What's today's family car? That's a good question...
Whether for the better or for the worse, the idea and practice of the American family is rapidly changing in the 21st Century.
The composition of the family has changed so much in the last decade alone, and this is reflected and imagined through the "family car."
We can all remember or imagine our idea of the family vehicle in the past. The "nuclear family," a term defining a two-parent household consisting of them and one or more children, is represented in our cultural past as the classic 50s or 60s station wagon.
Even into the 1980s this stereotype persists. Just watch national Lampoon's family vacation and you will see the car of choice for the suburban nuclear family. The Griswold's "Wagon Queen Family Truckster" was a modified 1979 Ford LTD Country Squire.
The family road trip across America in the station wagon lives in our imagined past.
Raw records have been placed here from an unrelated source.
-- ==== Sys2Proof/Laws/Meanings.lean ====
section
/-!
SUPPORT. What each command can answer, said once: one inversion lemma for each result and each loop, and one for each
meaning. Later proofs cite these and do not unfold the meanings.
-/

namespace Sys2Proof.Machine

open Sys2Proof.Safety

/-! ### Reading a source -/

theorem withSamples_cases (c : CIdx) (len : Nat) (s : State)
    (perform : List Cx → Host.Outcome State Fault Refusal) :
    (readSamples s.mem c len = none ∧ withSamples c len s perform = .fault .unwrittenSource) ∨
    (∃ xs, readSamples s.mem c len = some xs ∧ withSamples c len s perform = perform xs) := by
  unfold withSamples
  cases h : readSamples s.mem c len with
  | none => exact Or.inl ⟨rfl, rfl⟩
  | some xs => exact Or.inr ⟨xs, rfl, rfl⟩

theorem withBits_cases (b : BIdx) (n : Nat) (s : State)
    (perform : List Byte → Host.Outcome State Fault Refusal) :
    (readBits s.mem b n = none ∧ withBits b n s perform = .fault .unwrittenSource) ∨
    (∃ bs, readBits s.mem b n = some bs ∧ withBits b n s perform = perform bs) := by
  unfold withBits
  cases h : readBits s.mem b n with
  | none => exact Or.inl ⟨rfl, rfl⟩
  | some bs => exact Or.inr ⟨bs, rfl, rfl⟩

theorem length_of_readSamples {m : Mem} {c : CIdx} {n : Nat} {xs : List Cx} (h : readSamples m c n = some xs) :
    xs.length = n := ((readSamples_eq_some m c n xs).1 h).1

theorem length_of_readBits {m : Mem} {b : BIdx} {n : Nat} {bs : List Byte} (h : readBits m b n = some bs) :
    bs.length = n := ((readBits_eq_some m b n bs).1 h).1

/-- A run of bytes fails to read exactly where one of them is not written. -/
theorem memReadBytes_eq_none (m : Mem) : ∀ n a : Nat,
    memReadBytes m a n = none ↔ ∃ k < n, memRead m (a + k) = none := by
  intro n
  induction n with
  | zero => intro a; simp [memReadBytes]
  | succ n ih =>
    intro a
    rw [memReadBytes]
    have hsplit : (∃ k < n + 1, memRead m (a + k) = none) ↔
        memRead m a = none ∨ ∃ k < n, memRead m (a + 1 + k) = none := by
      constructor
      · rintro ⟨k, hk, h⟩
        cases k with
        | zero => exact Or.inl h
        | succ k => exact Or.inr ⟨k, by omega, by rw [show a + 1 + k = a + (k + 1) by omega]; exact h⟩
      · rintro (h | ⟨k, hk, h⟩)
        · exact ⟨0, by omega, h⟩
        · exact ⟨k + 1, by omega, by rw [show a + (k + 1) = a + 1 + k by omega]; exact h⟩
    rw [hsplit, ← ih]
    cases hb : memRead m a with
    | none => simp
    | some b => cases memReadBytes m (a + 1) n <;> simp

theorem readBits_eq_none (m : Mem) (b : BIdx) (n : Nat) :
    readBits m b n = none ↔ ∃ j < n, memRead m (bbBase b + j) = none := memReadBytes_eq_none m n _

theorem memReadCx_eq_none (m : Mem) (a : Nat) : memReadCx m a = none ↔ ∃ k < 16, memRead m (a + k) = none := by
  have hword : ∀ a, memReadWord m a = none ↔ ∃ k < 8, memRead m (a + k) = none := fun a => by
    rw [memReadWord, Option.map_eq_none_iff, memReadBytes_eq_none]
  have hsplit : memReadCx m a = none ↔ memReadWord m a = none ∨ memReadWord m (a + 8) = none := by
    unfold memReadCx
    cases memReadWord m a with
    | none => simp
    | some re => cases memReadWord m (a + 8) <;> simp
  rw [hsplit, hword, hword]
  constructor
  · rintro (⟨k, hk, h⟩ | ⟨k, hk, h⟩)
    · exact ⟨k, by omega, h⟩
    · exact ⟨8 + k, by omega, by rw [← Nat.add_assoc]; exact h⟩
  · rintro ⟨k, hk, h⟩
    rcases Nat.lt_or_ge k 8 with hlt | hge
    · exact Or.inl ⟨k, hlt, h⟩
    · exact Or.inr ⟨k - 8, by omega, by rw [show a + 8 + (k - 8) = a + k by omega]; exact h⟩

theorem memReadSamples_eq_none (m : Mem) : ∀ n a : Nat,
    memReadSamples m a n = none ↔ ∃ i < n, memReadCx m (a + 16 * i) = none := by
  intro n
  induction n with
  | zero => intro a; simp [memReadSamples]
  | succ n ih =>
    intro a
    rw [memReadSamples]
    have hsplit : (∃ i < n + 1, memReadCx m (a + 16 * i) = none) ↔
        memReadCx m a = none ∨ ∃ i < n, memReadCx m (a + 16 + 16 * i) = none := by
      constructor
      · rintro ⟨i, hi, h⟩
        cases i with
        | zero => exact Or.inl h
        | succ i => exact Or.inr ⟨i, by omega, by rw [show a + 16 + 16 * i = a + 16 * (i + 1) by omega]; exact h⟩
      · rintro (h | ⟨i, hi, h⟩)
        · exact ⟨0, by omega, h⟩
        · exact ⟨i + 1, by omega, by rw [show a + 16 * (i + 1) = a + 16 + 16 * i by omega]; exact h⟩
    rw [hsplit, ← ih]
    cases memReadCx m a with
    | none => simp
    | some x => cases memReadSamples m (a + 16) n <;> simp

/-- Samples fail to read exactly where one of their bytes is not written (70_reset_and_hazards R281). -/
theorem readSamples_eq_none (m : Mem) (c : CIdx) (n : Nat) :
    readSamples m c n = none ↔ ∃ j < 16 * n, memRead m (cbBase c + j) = none := by
  rw [readSamples, memReadSamples_eq_none]
  constructor
  · rintro ⟨i, hi, h⟩
    obtain ⟨k, hk, h⟩ := (memReadCx_eq_none _ _).1 h
    exact ⟨16 * i + k, by omega, by rw [← Nat.add_assoc]; exact h⟩
  · rintro ⟨j, hj, h⟩
    refine ⟨j / 16, by omega, (memReadCx_eq_none _ _).2 ⟨j % 16, by omega, ?_⟩⟩
    rw [show cbBase c + 16 * (j / 16) + j % 16 = cbBase c + j by omega]
    exact h

/-! ### The loops -/

/-- A block whose shape is an error of detail 2 or a list: the three ways one block ends. -/
theorem shapeBlock_cases (shape : List Cx → Nat → Except Raise (List Cx)) (n b : Nat) (x : List Cx) :
    (∃ r, shape x b = .error r ∧ shapeBlock shape n b x = .error r) ∨
    (∃ y i, shape x b = .ok y ∧ firstNonFinite y (b * n) = some i ∧
      shapeBlock shape n b x = .error ⟨.numerical, 1#4, i⟩) ∨
    (∃ y, shape x b = .ok y ∧ (∀ z ∈ y, cxFinite z = true) ∧ shapeBlock shape n b x = .ok y) := by
  unfold shapeBlock
  cases hs : shape x b with
  | error r => exact Or.inl ⟨r, rfl, rfl⟩
  | ok y =>
    cases hf : firstNonFinite y (b * n) with
    | some i => exact Or.inr (Or.inl ⟨y, i, rfl, hf, by simp [hf]⟩)
    | none => exact Or.inr (Or.inr ⟨y, rfl, (firstNonFinite_eq_none_iff y _).1 hf, by simp [hf]⟩)

/-- The blocks succeed with the outputs of the single blocks in order, or end with the error of the first block that
raises (60_exceptions R257). -/
theorem shapeBlocks_cases (shape : List Cx → Nat → Except Raise (List Cx)) (n : Nat) : ∀ (count b : Nat) (xs : List Cx),
    (∃ y : Nat → List Cx, (∀ k < count, shapeBlock shape n (b + k) ((xs.drop (k * n)).take n) = .ok (y k)) ∧
      shapeBlocks shape n count b xs = .ok ((List.range count).flatMap y)) ∨
    (∃ k < count, ∃ r, shapeBlock shape n (b + k) ((xs.drop (k * n)).take n) = .error r ∧
      (∀ j < k, ∃ y, shapeBlock shape n (b + j) ((xs.drop (j * n)).take n) = .ok y) ∧
      shapeBlocks shape n count b xs = .error r) := by
  intro count
  induction count with
  | zero => intro b xs; exact Or.inl ⟨fun _ => [], fun k hk => absurd hk (by omega), rfl⟩
  | succ count ih =>
    intro b xs
    have hdrop : ∀ k, (xs.drop n).drop (k * n) = xs.drop ((k + 1) * n) := fun k => by
      rw [List.drop_drop]; congr 1; rw [Nat.succ_mul]; omega
    have hidx : ∀ k, b + 1 + k = b + (k + 1) := fun k => by omega
    rw [shapeBlocks]
    cases h0 : shapeBlock shape n b (xs.take n) with
    | error r =>
      exact Or.inr ⟨0, by omega, r, by simpa using h0, fun j hj => absurd hj (by omega), rfl⟩
    | ok y0 =>
      rcases ih (b + 1) (xs.drop n) with ⟨y, hy, hrest⟩ | ⟨k, hk, r, hr, hbefore, hrest⟩
      · refine Or.inl ⟨fun k => match k with | 0 => y0 | k + 1 => y k, fun k hk => ?_, ?_⟩
        · cases k with
          | zero => simpa using h0
          | succ k => rw [← hidx, ← hdrop]; exact hy k (by omega)
        · simp only [hrest, List.range_succ_eq_map, List.flatMap_cons, List.flatMap_map]
      · refine Or.inr ⟨k + 1, by omega, r, ?_, fun j hj => ?_, ?_⟩
        · rw [← hidx, ← hdrop]; exact hr
        · cases j with
          | zero => exact ⟨y0, by simpa using h0⟩
          | succ j => obtain ⟨y, hy⟩ := hbefore j (by omega); exact ⟨y, by rw [← hidx, ← hdrop]; exact hy⟩
        · simp only [hrest]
So if the station wagon represented the nuclear family into the 80s, then what vehicles aid in the imagination of the last few decades?
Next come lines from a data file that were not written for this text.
/-- No two rows share an opcode. -/
theorem opRow_eq_of_opcOf_eq {r₁ r₂ : OpRow} (h₁ : r₁ ∈ opRows) (h₂ : r₂ ∈ opRows)
    (h : opcOf r₁.value = opcOf r₂.value) : r₁ = r₂ :=
  List.inj_on_of_nodup_map (f := fun r => opcOf r.value) (by decide) h₁ h₂ h

/-- Settles O4: a row accepts only words of its own opcode, and no two rows share one. -/
theorem noWordMatchesTwoRows : Obligations.NoWordMatchesTwoRows := fun _ _ _ h₁ h₂ hw₁ hw₂ =>
  congrArg OpRow.mnemonic (opRow_eq_of_opcOf_eq h₁ h₂ ((opcOf_of_match h₁ hw₁).trans (opcOf_of_match h₂ hw₂).symm))

/-- A word that a row accepts is the encoding of what the row builds: the row's mask and the masks of the fields it
uses cover all 64 bits. -/
theorem encode_build_of_match {r : OpRow} {w : Word} (hr : r ∈ opRows) (hw : w &&& r.mask = r.value) :
    encode (r.build (csOf w) (cdOf w) (bselOf w)) = w := by
  simp only [opRows, List.mem_cons, List.not_mem_nil, or_false] at hr
  rcases hr with rfl | rfl | rfl | rfl | rfl | rfl | rfl | rfl | rfl
  all_goals
    dsimp only at hw ⊢
    simp only [encode, ← and_csMask, ← and_cdMask, ← and_bselMask, ← hw, ← BitVec.and_or_distrib_left]
    exact BitVec.and_allOnes

/-! ### The decoder (30_encoding R97) -/

theorem rowOf_eq_some {w : Word} {r : OpRow} (h : rowOf w = some r) : r ∈ opRows ∧ opcOf r.value = opcOf w :=
  ⟨List.mem_of_find?_eq_some h, by simpa using List.find?_some h⟩

theorem rowOf_eq_none_iff (w : Word) : rowOf w = none ↔ opcOf w ∉ opRows.map (fun r => opcOf r.value) := by
  simp [rowOf]

/-- A word is legal when a row accepts it, as the command the row builds from its fields. -/
theorem exists_match_of_decode_eq_ok {w : Word} {i : Instr} (h : decode w = .ok i) :
    ∃ r ∈ opRows, w &&& r.mask = r.value ∧ r.build (csOf w) (cdOf w) (bselOf w) = i := by
  unfold decode at h
  split at h
  · cases h
  · next r hrow =>
    split at h
    · next hw => exact ⟨r, (rowOf_eq_some hrow).1, hw, Except.ok.inj h⟩
    · cases h

/-- A word is illegal with detail 1 when its opcode is none of the rows' (30_encoding R94). -/
theorem decode_eq_unknownOpcode_iff (w : Word) :
    decode w = .error .unknownOpcode ↔ opcOf w ∉ opRows.map (fun r => opcOf r.value) := by
  rw [← rowOf_eq_none_iff]
  unfold decode
  split
  · next hrow => simp [hrow]
  · next r hrow => split <;> simp [hrow]

/-- Settles O2: the row that accepts the word builds the command, and encoding it gives the word back. -/
theorem legalWordsAreTheEncodings : Obligations.LegalWordsAreTheEncodings := by
  intro w i h
  obtain ⟨r, hr, hw, rfl⟩ := exists_match_of_decode_eq_ok h
  exact (encode_build_of_match hr hw).symm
The 90s and early 2000s can be represented by the minivan. It was the Dodge Caravan, Ford Windstar, and Chrysler Town and Country which are the memories of my childhood.
Minivans were practical for larger families and load capacity. They were for soccer moms and dads taking their kids and their community's kids to activities.
So here we are—current day—and we wonder what the family vehicle is for us.
The pure station wagon and the minivan may have waned in popularity, but there are still station wagons and minivans on the road. This highlights that the values haven't completely been abandoned either.
The family vehicles of the 21st Century family are the Honda CR-V and the Subaru Outback. I give honorable mention to most crossovers, but these two are my top two picks.
They have been picked by a few publications as the family car of choice for 2017 due to their safety features, fuel economy, durability, and family friendly available options. However they are my picks because of their meaning.
They are sporty SUVs that embody the spirit of the changing family. They are both modern station wagon/minivan hybrids, thus carrying the remodeled meanings of both popular prior family vehicles.
Both also capture the spirit of the global identity, due to their manufacturer's origin. Both carry an identity of global consciousness. They are the vehicles of extended global networks.
While we may never be certain about where the American family ideal is headed, one thing is for sure...the family car will play a role in how we imagine the family.